For tasks that involve modifying or extracting from a long document, this ordering can be the difference between a model that follows instructions and a model that produces surface-level paraphrase. It is one of the cheapest, most reliable wins available to a prompt engineer.

Section 08 of 13

Section 09

The Three Maturity Levels of Spec-Driven Development

Spec-driven development is not one practice; it is three, arranged on a maturity curve. Knowing which level your team operates at clarifies which tools and disciplines are appropriate, and prevents the common mistake of adopting a Level 3 tool when your team is not ready to leave Level 1.
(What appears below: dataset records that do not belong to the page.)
-- ==== Sys2Proof/Machine/Operands.lean ====
section
/-! DEFINITION. How an operand joins an engine's pending bits: the widened temporaries of 41_encoder.md R120 and
42_decoder.md R150, as unbounded naturals, and their slices (00_scope.md R12). -/

namespace Sys2Proof.Machine

/-- `v[lo+w-1 : lo]`, `w` bits of a natural (00_scope.md R12). -/
def slice (v lo w : Nat) : BitVec w := BitVec.ofNat w (v >>> lo)

/-- `pending | (operand << count)`: new bits go above the pending ones (20_memory.md R50, R52). -/
def joinBits (pending count operand : Nat) : Nat := pending ||| (operand <<< count)

/-- ENC_BYTE's `ENC_ACC | (b << ENC_CNT)` (41_encoder.md R120). -/
def encJoin (e : EncEngine) (b : Byte) : Nat := joinBits e.acc.toNat e.cnt.toNat b.toNat

/-- DEC_CP's `DEC_ACC | (s << DEC_CNT)` (42_decoder.md R150). -/
def decJoin (d : DecEngine) (s : Symbol) : Nat := joinBits d.acc.toNat d.cnt.toNat s.toNat

end Sys2Proof.Machine
end

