-- ==== Sys2Proof/Machine/Dispatch.lean ====
section
/-! DEFINITION. One arm per command (30_encoding.md R75, R76). -/

namespace Sys2Proof.Machine

/-- The rule of the command (30_encoding.md R76). -/
def exec (i : Instr) (s : State) : Host.Outcome State Fault Refusal :=
  match i with
  | .nop => Sys2Proof.Machine.execNop s
  | .encByte b => Sys2Proof.Machine.execEncByte b s
  | .encEnd => Sys2Proof.Machine.execEncEnd s
  | .encClear => Sys2Proof.Machine.execEncClear s
  | .decCp cp => Sys2Proof.Machine.execDecCp cp s
  | .decEnd => Sys2Proof.Machine.execDecEnd s
  | .decClear => Sys2Proof.Machine.execDecClear s

end Sys2Proof.Machine
end

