-- ==== Sys2Proof/Machine/Assembler.lean ====
section
/-! DEFINITION. The assembler: the words of a line (30_encoding.md R80, R81) and the reading of a line's text (R80; the
grammar's details are log entry 13). -/

namespace Sys2Proof.Machine

/-- The word of `enc.byte b` (30_encoding.md R80). -/
def encByteWord (b : Nat) : CmdWord := encode (.encByte (BitVec.ofNat 8 b))

/-- The word of `dec.cp cp` (30_encoding.md R80). -/
def decCpWord (cp : Nat) : CmdWord := encode (.decCp (BitVec.ofNat 21 cp))

/-- The words a line stands for, its operands taken to be in range (30_encoding.md R80, R81). -/
def expandLine : AsmLine → List CmdWord
  | .nop => [encode .nop]
  | .encByte b => [encByteWord b]
  | .encEnd => [encode .encEnd]
  | .encClear => [encode .encClear]
  | .decCp cp => [decCpWord cp]
  | .decEnd => [encode .decEnd]
  | .decClear => [encode .decClear]
  | .rawWord w => [BitVec.ofNat 32 w]
  | .encBytes bs => bs.map encByteWord
  | .encStream bs => bs.map encByteWord ++ [encode .encEnd]
  | .decCps cps => cps.map decCpWord
  | .decStream cps => cps.map decCpWord ++ [encode .decEnd]
  | .decUtf8 xs => (utf8Parse (xs.map (BitVec.ofNat 8))).map (fun cp => encode (.decCp cp))

/-- Assemble one line; an operand out of range is an assembly error (30_encoding.md R80). -/
def assembleLine (l : AsmLine) : Option (List CmdWord) := if l.wellFormed then some (expandLine l) else none

/-- White space between tokens (log entry 13). -/
def isBlank (c : Char) : Bool := c == ' ' || c == '\t' || c == '\r'

/-- A text without the white space around it. -/
def trimBlanks (t : List Char) : List Char := ((t.dropWhile isBlank).reverse.dropWhile isBlank).reverse

/-- The value of a digit in a base up to 16. -/
def digitValue (base : Nat) (c : Char) : Option Nat :=
  let n := c.toNat
  let v := if 48 ≤ n ∧ n ≤ 57 then n - 48 else if 65 ≤ n ∧ n ≤ 70 then n - 55 else if 97 ≤ n ∧ n ≤ 102 then n - 87 else 16
  if v < base then some v else none

/-- The value of a string of digits continued from `acc`. -/
def digitsFrom (base acc : Nat) : List Char → Option Nat
  | [] => some acc
  | c :: cs =>
    match digitValue base c with
    | some v => digitsFrom base (acc * base + v) cs
    | none => none

/-- The value of a non-empty string of digits. -/
def digits (base : Nat) (t : List Char) : Option Nat := if t.isEmpty then none else digitsFrom base 0 t

/-- A number: `0x` and hexadecimal digits, or decimal digits (30_encoding.md R80; log entry 13). -/
def readNumber : List Char → Option Nat
  | '0' :: 'x' :: t => digits 16 t
  | t => digits 10 t

/-- A code point operand: `U+` and hexadecimal digits, or a number (30_encoding.md R80). -/
def readCp : List Char → Option Nat
  | 'U' :: '+' :: t => digits 16 t
  | t => readNumber t

/-- The texts between commas (30_encoding.md R81); `cur` is the reversed text so far. -/
def splitCommas (cur : List Char) : List Char → List (List Char)
  | [] => [cur.reverse]
  | c :: cs => if c = ',' then cur.reverse :: splitCommas [] cs else splitCommas (c :: cur) cs

/-- Each text read as one operand. -/
def readEach (read : List Char → Option Nat) : List (List Char) → Option (List Nat)
  | [] => some []
  | t :: ts =>
    match read (trimBlanks t), readEach read ts with
    | some n, some ns => some (n :: ns)
    | _, _ => none

/-- The operands of a line, separated by commas; no text is no operand (30_encoding.md R81). -/
def readOperands (read : List Char → Option Nat) (t : List Char) : Option (List Nat) :=
  if t.isEmpty then some [] else readEach read (splitCommas [] t)

/-- The line of a mnemonic and its byte, code point and word operands as read from its text (30_encoding.md R80, R81). -/
def lineOf (mnemonic : String) (bytes cps : Option (List Nat)) : Option AsmLine :=
  match mnemonic, bytes, cps with
  | "nop", some [], _ => some .nop
  | "enc.byte", some [b], _ => some (.encByte b)
  | "enc.end", some [], _ => some .encEnd
  | "enc.clear", some [], _ => some .encClear
  | "dec.cp", _, some [cp] => some (.decCp cp)
  | "dec.end", some [], _ => some .decEnd
  | "dec.clear", some [], _ => some .decClear
  | ".word", some [w], _ => some (.rawWord w)
  | "enc.bytes", some bs, _ => some (.encBytes bs)
  | "enc.stream", some bs, _ => some (.encStream bs)
  | "dec.cps", _, some cps => some (.decCps cps)
  | "dec.stream", _, some cps => some (.decStream cps)
  | "dec.utf8", some xs, _ => some (.decUtf8 xs)
  | _, _, _ => none

/-- The text of a line without its comment and the white space around it (30_encoding.md R80). -/
def lineText (t : List Char) : List Char := trimBlanks (t.takeWhile (fun c => c != ';'))

/-- Assemble the text of one line; a line with no command assembles to no word (30_encoding.md R80; log entry 13). -/
def assembleText (line : String) : Option (List CmdWord) :=
  let t := lineText line.toList
  let operands := trimBlanks (t.dropWhile (fun c => !isBlank c))
  if t.isEmpty then some []
  else
    match lineOf (String.ofList (t.takeWhile (fun c => !isBlank c))) (readOperands readNumber operands)
        (readOperands readCp operands) with
    | some l => assembleLine l
    | none => none

end Sys2Proof.Machine
end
Level 1: Static spec, manual reconciliation

The spec is written once at the start of the work, in a document, an issue, or a chat thread. The model implements against it. As the code evolves through iteration, the spec falls out of date. Reconciliation between spec and code is manual and usually skipped. This is where most teams operate today, and there is nothing wrong with it for short-lived features or prototypes.

The cost shows up over time: documentation rot, surprise behavior changes, new team members who cannot understand "why was this built this way." Level 1 is a starting point, not a destination.
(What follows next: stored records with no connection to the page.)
-- ==== Sys2Proof/Safety.lean ====
section
/-! DEFINITION. What claims about runs are said in: running commands and words in order (10_state.md R23,
70_reset_and_hazards.md R265), the invariants of reachable states (10_state.md R44), and what the streams may hold
(10_state.md R42). -/

namespace Sys2Proof.Machine

/-- A step's outcome followed by another step; a stop stays a stop. -/
def andThen (o : Host.Outcome State Fault Refusal) (f : State → Host.Outcome State Fault Refusal) :
    Host.Outcome State Fault Refusal :=
  match o with
  | .next s => f s
  | .fault r => .fault r
  | .refused r => .refused r

/-- The commands performed in order (10_state.md R23). -/
def runCommands : List Instr → State → Host.Outcome State Fault Refusal
  | [], s => .next s
  | i :: is, s => andThen (exec i s) (runCommands is)

/-- The words performed in order: the state after a finite sequence of words (10_state.md R23, 70_reset_and_hazards.md
R265). -/
def runWords : List CmdWord → State → Host.Outcome State Fault Refusal
  | [], s => .next s
  | w :: ws, s => andThen (performWord w s) (runWords ws)

/-- A command of the encoder engine (10_state.md R20). -/
def isEncoderCommand : Instr → Bool
  | .encByte _ | .encEnd | .encClear => true
  | .nop | .decCp _ | .decEnd | .decClear => false

/-- A command of the decoder engine (10_state.md R20). -/
def isDecoderCommand : Instr → Bool
  | .decCp _ | .decEnd | .decClear => true
  | .nop | .encByte _ | .encEnd | .encClear => false

/-- A word that names an encoder command. -/
def isEncoderWord (w : CmdWord) : Bool :=
  match decode w with
  | .ok i => isEncoderCommand i
  | .error _ => false

/-- A word that names a decoder command. -/
def isDecoderWord (w : CmdWord) : Bool :=
  match decode w with
  | .ok i => isDecoderCommand i
  | .error _ => false

/-- The command does the second time what it did the first: the same registers after it, the same elements emitted by it.
This is 20_memory.md R58's "idempotent" (log entry 16). -/
def Idempotent (i : Instr) : Prop :=
  ∀ s t u : State, exec i s = .next t → exec i t = .next u →
    u.enc = t.enc ∧ u.dec = t.dec ∧ u.illegal = t.illegal ∧
    (∃ e, t.encOut = s.encOut ++ e ∧ u.encOut = t.encOut ++ e) ∧
    (∃ o, t.decOut = s.decOut ++ o ∧ u.decOut = t.decOut ++ o) ∧
    (∃ r, t.decResp = s.decResp ++ r ∧ u.decResp = t.decResp ++ r)

/-- The words of a whole encoder stream: every byte, then ENC_END (30_encoding.md R81 `enc.stream`). -/
def encoderStreamWords (bytes : List Byte) : List CmdWord :=
  bytes.map (fun b => encode (.encByte b)) ++ [encode .encEnd]

/-- The words of a whole decoder stream: every code point, then DEC_END (30_encoding.md R81 `dec.stream`). -/
def decoderStreamWords (cps : List CodePoint) : List CmdWord :=
  cps.map (fun c => encode (.decCp c)) ++ [encode .decEnd]

/-- The encoder engine's pending bits lie below ENC_CNT, which is at most 14 (10_state.md R44, item 1). -/
structure EncEngine.Legal (e : EncEngine) : Prop where
  cnt_le : e.cnt.toNat ≤ 14
  acc_lt : e.acc.toNat < 2 ^ e.cnt.toNat

/-- The decoder engine's registers as 10_state.md R44, items 2 to 7, and R36 have them. -/
structure DecEngine.Legal (d : DecEngine) : Prop where
  /-- item 2; DEC_CNT ≤ 7 is its width -/
  acc_lt : d.acc.toNat < 2 ^ d.cnt.toNat
  /-- item 3 -/
  hold_empty : d.holdV = false → d.hold = 0
  /-- item 4 -/
  state_code : decStateCode d.state ≠ 3
  /-- item 4 -/
  kind_code : errKindCode d.errKind ≠ 3
  /-- item 5 -/
  run_mark : d.state = .run → d.markPos = 0 ∧ d.markD = 0
  /-- item 6 -/
  padded : d.state = .padded → d.holdV = false ∧ d.cnt = 0 ∧ d.acc = 0 ∧ 1 ≤ d.markD.toNat
  /-- R36: the error record is 0 unless DEC_STATE = ERROR (so items 5 and 6) -/
  no_error : d.state ≠ .error → d.errKind = .none ∧ d.errPos = 0 ∧ d.errCp = 0
  /-- item 7 -/
  error_kind : d.state = .error → d.errKind ≠ .none

/-- The invariant of every reachable state (10_state.md R44, items 1 to 7). -/
structure State.Legal (s : State) : Prop where
  enc : s.enc.Legal
  dec : s.dec.Legal

/-- A data code point: its prefix nibble is one of LANE_PREFIX's (00_scope.md R11, 30_encoding.md R82). -/
def isDataUnit (c : CodeUnit) : Bool :=
  (0x4000 ≤ c.toNat && c.toNat ≤ 0x9FFF) || (0xB000 ≤ c.toNat && c.toNat ≤ 0xCFFF)

/-- A marker the encoder emits, 0x63..0x70 (30_encoding.md R83). -/
def isEncoderMarker (c : CodeUnit) : Bool := 0x63 ≤ c.toNat && c.toNat ≤ 0x70

/-- A token of the two forms DEC_RESP holds: an error token names one of the two kinds (10_state.md R42). -/
def Token.wellFormed : Token → Bool
  | .ok => true
  | .err kind _ _ => kind != .none

/-- ENC_OUT and DEC_RESP hold only what 10_state.md R42 lets them hold. -/
structure State.StreamsLegal (s : State) : Prop where
  encOut : ∀ c ∈ s.encOut, isDataUnit c = true ∨ isEncoderMarker c = true
  decResp : ∀ t ∈ s.decResp, t.wellFormed = true

end Sys2Proof.Machine
end

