-- ==== Sys2Proof/Laws/Step.lean ====
section
/-! SUPPORT. Everything one word and one step can do, said once. -/

namespace Sys2Proof.Machine

/-- The state a command leaves, by its engine's registers and what it emits (Laws/Exec.lean). -/
def afterCommand (i : Instr) (s : State) : State :=
  { s with enc := encAfter i s.enc, dec := decAfter i s.dec, encOut := s.encOut ++ encEmits i s.enc,
           decOut := s.decOut ++ decEmits i s.dec, decResp := s.decResp ++ respEmits i s.dec }

/-- A command always answers the next state. -/
theorem exec_next (i : Instr) (s : State) : exec i s = .next (afterCommand i s) := exec_eq i s

/-- A word names a command and is performed as it, or sets ILLEGAL. -/
theorem performWord_cases {w : CmdWord} {s t : State} (h : performWord w s = .next t) :
    (∃ i, decode w = .ok i ∧ t = afterCommand i s) ∨
    ((∃ e, decode w = .error e) ∧ t = { s with illegal := true }) := by
  unfold performWord at h
  split at h
  · rename_i i hi
    rw [exec_next] at h
    cases h
    exact .inl ⟨i, hi, rfl⟩
  · rename_i e he
    cases h
    exact .inr ⟨⟨e, he⟩, rfl⟩

/-- A step holds the state, performs the next word on the list, or resets. -/
theorem step_cases {s t : State} (h : step s = .next t) :
    (s.hostMoves = [] ∧ t = s) ∨
    (∃ w rest i, s.hostMoves = .command w :: rest ∧ decode w = .ok i ∧ t = afterCommand i { s with hostMoves := rest }) ∨
    (∃ w rest, s.hostMoves = .command w :: rest ∧ (∃ e, decode w = .error e) ∧
      t = { s with hostMoves := rest, illegal := true }) ∨
    (∃ rest, s.hostMoves = .reset :: rest ∧ t = { State.reset with hostMoves := rest }) := by
  unfold step at h
  split at h
  · rename_i hm
    cases h
    exact .inl ⟨hm, rfl⟩
  · rename_i w rest hm
    obtain ⟨i, hi, rfl⟩ | ⟨he, rfl⟩ := performWord_cases h
    · exact .inr (.inl ⟨w, rest, i, hm, hi, rfl⟩)
    · exact .inr (.inr (.inl ⟨w, rest, hm, he, rfl⟩))
  · rename_i rest hm
    cases h
    exact .inr (.inr (.inr ⟨rest, hm, rfl⟩))

end Sys2Proof.Machine
end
Level 2: Living spec, evolves with code

The spec and the code evolve together. Changes to the code are reflected back into the spec; changes to the spec drive code changes. The spec lives in the repository alongside the code, often in a structured form (such as Kiro's three documents or Spec Kit's slash-command workflow). Pull requests update both. The spec is the artifact of record.

Level 2 is where the productivity wins of spec-driven development materialize at scale. Tools like AWS Kiro and GitHub Spec Kit explicitly target this level. The cost is discipline: you must commit to keeping the spec current, and the team must enforce that in review. Most professional teams who adopt spec-driven development sit here.

Level 3: Spec as source

The spec is the canonical artifact. The code is generated from it on every change and is marked DO NOT EDIT. Bugs in the output are fixed by editing the spec, never the code. This level requires a tool that can deterministically translate spec to code (Tessl is the named example as of mid-2026, still experimental) and a team willing to give up direct code editing.
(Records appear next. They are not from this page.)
/-- The marker of 1 to 14 data bits is one the encoder emits (40_tag_functions.md R108, 30_encoding.md R83). -/
theorem isEncoderMarker_marker {c : Nat} (hpos : 1 ≤ c) (hle : c ≤ 14) : isEncoderMarker (marker c) = true := by
  rw [isEncoderMarker_iff, marker, baseChar, BitVec.toNat_ofNat]
  omega

/-- An encoding holds no marker exactly when every symbol is full: its data code points are none, and a partial symbol brings
one. -/
theorem encodeStream_no_marker_iff (bytes : List Byte) :
    (∀ c ∈ encodeStream bytes, isEncoderMarker c = false) ↔ 8 * bytes.length % 15 = 0 := by
  have hdata : ∀ c ∈ (List.range (symbolCount bytes.length)).map (fun k => laneEnc (symbolAt bytes k)),
      isEncoderMarker c = false :=
    List.forall_mem_map.2 fun k _ => isEncoderMarker_laneEnc (symbolAt bytes k)
  rw [encodeStream, List.forall_mem_append, and_iff_right hdata]
  by_cases hexact : 8 * bytes.length % 15 = 0
  · simp [hexact]
  · have hmarker : isEncoderMarker (marker (8 * bytes.length % 15)) = true :=
      isEncoderMarker_marker (by omega) (by omega)
    simp [hexact, hmarker]

/-- Settles O54: 8 and 15 have no common divisor, and `encodeStream_no_marker_iff`. -/
theorem noMarkerExactlyWhenExact : Obligations.NoMarkerExactlyWhenExact := fun bytes =>
  ⟨by omega, encodeStream_no_marker_iff bytes⟩

end Sys2Proof.Machine
end

section
/-! The decoder commands DEC_CP, DEC_END and DEC_CLEAR with the whole next state (42_decoder.md R150 to R155). -/

namespace Sys2Proof.Machine

/-! ### DEC_CP -/

/-- The word of DEC_CP is its match with the code point in the low bits (30_encoding.md R75). -/
theorem encode_decCp_eq_or (cp : CodePoint) : encode (.decCp cp) = 0x40000000#32 ||| cp.setWidth 32 := by
  have hcp : cp.setWidth 32 = 0#11 ++ cp := BitVec.setWidth_eq_append (by decide)
  calc encode (.decCp cp)
      = (0x200#11 ||| 0#11) ++ (0#21 ||| cp) := by rw [encode_decCp, BitVec.or_zero, BitVec.zero_or]
    _ = (0x200#11 ++ 0#21) ||| (0#11 ++ cp) := BitVec.or_append.symm
    _ = 0x40000000#32 ||| cp.setWidth 32 := by rw [hcp]; rfl

/-- A code point after an error has no effect (60_exceptions.md R225). -/
theorem exec_decCp_of_error {s : State} (hs : s.dec.state = .error) (cp : CodePoint) :
    exec (.decCp cp) s = .next s := by
  simp only [exec, execDecCp, hs]

/-- A code point after a marker raises the marker's error (42_decoder.md R152). -/
theorem exec_decCp_of_padded {s : State} (hs : s.dec.state = .padded) (cp : CodePoint) :
    exec (.decCp cp) s =
      .next { s with dec := raisedDec .misplacedOrInvalidPadding s.dec.markPos (markerCp s.dec.markD) s.dec } := by
  simp only [exec, execDecCp, hs]
  rfl

/-- A code point in RUN state is taken by its class (42_decoder.md R150). -/
theorem exec_decCp_of_run {s : State} (hs : s.dec.state = .run) (cp : CodePoint) : exec (.decCp cp) s =
    .next { s with dec := runDec cp s.dec, decOut := s.decOut ++ runBytes cp s.dec } := by
  simp only [exec, execDecCp, hs, takeInRun_eq]

/-- Settles O23: the marker's code point in `exec_decCp_of_padded` is BASE_CHAR and the recorded deficit on numbers. -/
theorem decCpAfterMarkerAndAfterError : Obligations.DecCpAfterMarkerAndAfterError := fun cp _ =>
  ⟨fun hs => exec_decCp_of_padded hs cp, fun hs => exec_decCp_of_error hs cp⟩

/-! What a code point in RUN state does, class by class. -/

theorem runDec_of_invalid {cp : CodePoint} (hcp : classify cp = .invalid) (d : DecEngine) :
    runDec cp d = raisedDec .invalidLane d.pos cp d := by
  rw [runDec, hcp]

theorem runBytes_of_invalid {cp : CodePoint} (hcp : classify cp = .invalid) (d : DecEngine) : runBytes cp d = [] := by
  rw [runBytes, hcp]

theorem runDec_of_data {cp : CodePoint} {sym : Symbol} (hcp : classify cp = .data sym) (d : DecEngine) :
    runDec cp d = dataDec sym d := by
  rw [runDec, hcp]

theorem runBytes_of_data {cp : CodePoint} {sym : Symbol} (hcp : classify cp = .data sym) (d : DecEngine) :
    runBytes cp d = dataBytes sym d := by
  rw [runBytes, hcp]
Level 3 is the future for certain domains (API contracts, schema-driven systems, declarative infrastructure). It is not the right target for most product engineering in 2026. Aim for Level 2; treat Level 3 as a direction, not a destination.

The level you actually need

Solo architect on a small project: Level 1, with a written spec saved alongside the code. Small team shipping product features: aim for Level 2 with Kiro or Spec Kit. Larger team with strict regulatory or contract requirements: Level 2 with discipline, considering Level 3 for the specific artifacts where determinism is worth the lock-in. Most teams overestimate the level they need; the discipline of Level 1 done well beats Level 2 done poorly.

Section 09 of 13

Section 10

Kiro, Spec Kit, and BMAD-METHOD Compared

Three tools have emerged as the productized version of spec-driven development. They occupy different points on the integrated-to-portable spectrum and are best understood through their actual workflows, not their marketing.

AWS Kiro

Kiro is an agentic IDE, built on VS Code, that bakes a structured three-document workflow into the editor. The three documents are requirements.md (user stories plus acceptance criteria in EARS notation), design.md (architecture and sequence diagrams), and tasks.md (discrete tracked steps the agent works through). Kiro auto-routes across Claude Sonnet, Qwen, DeepSeek, GLM, and MiniMax, selecting per-task. AWS has documented internal cases of 40-hour features shipped in under 8 hours of human time using the Kiro workflow.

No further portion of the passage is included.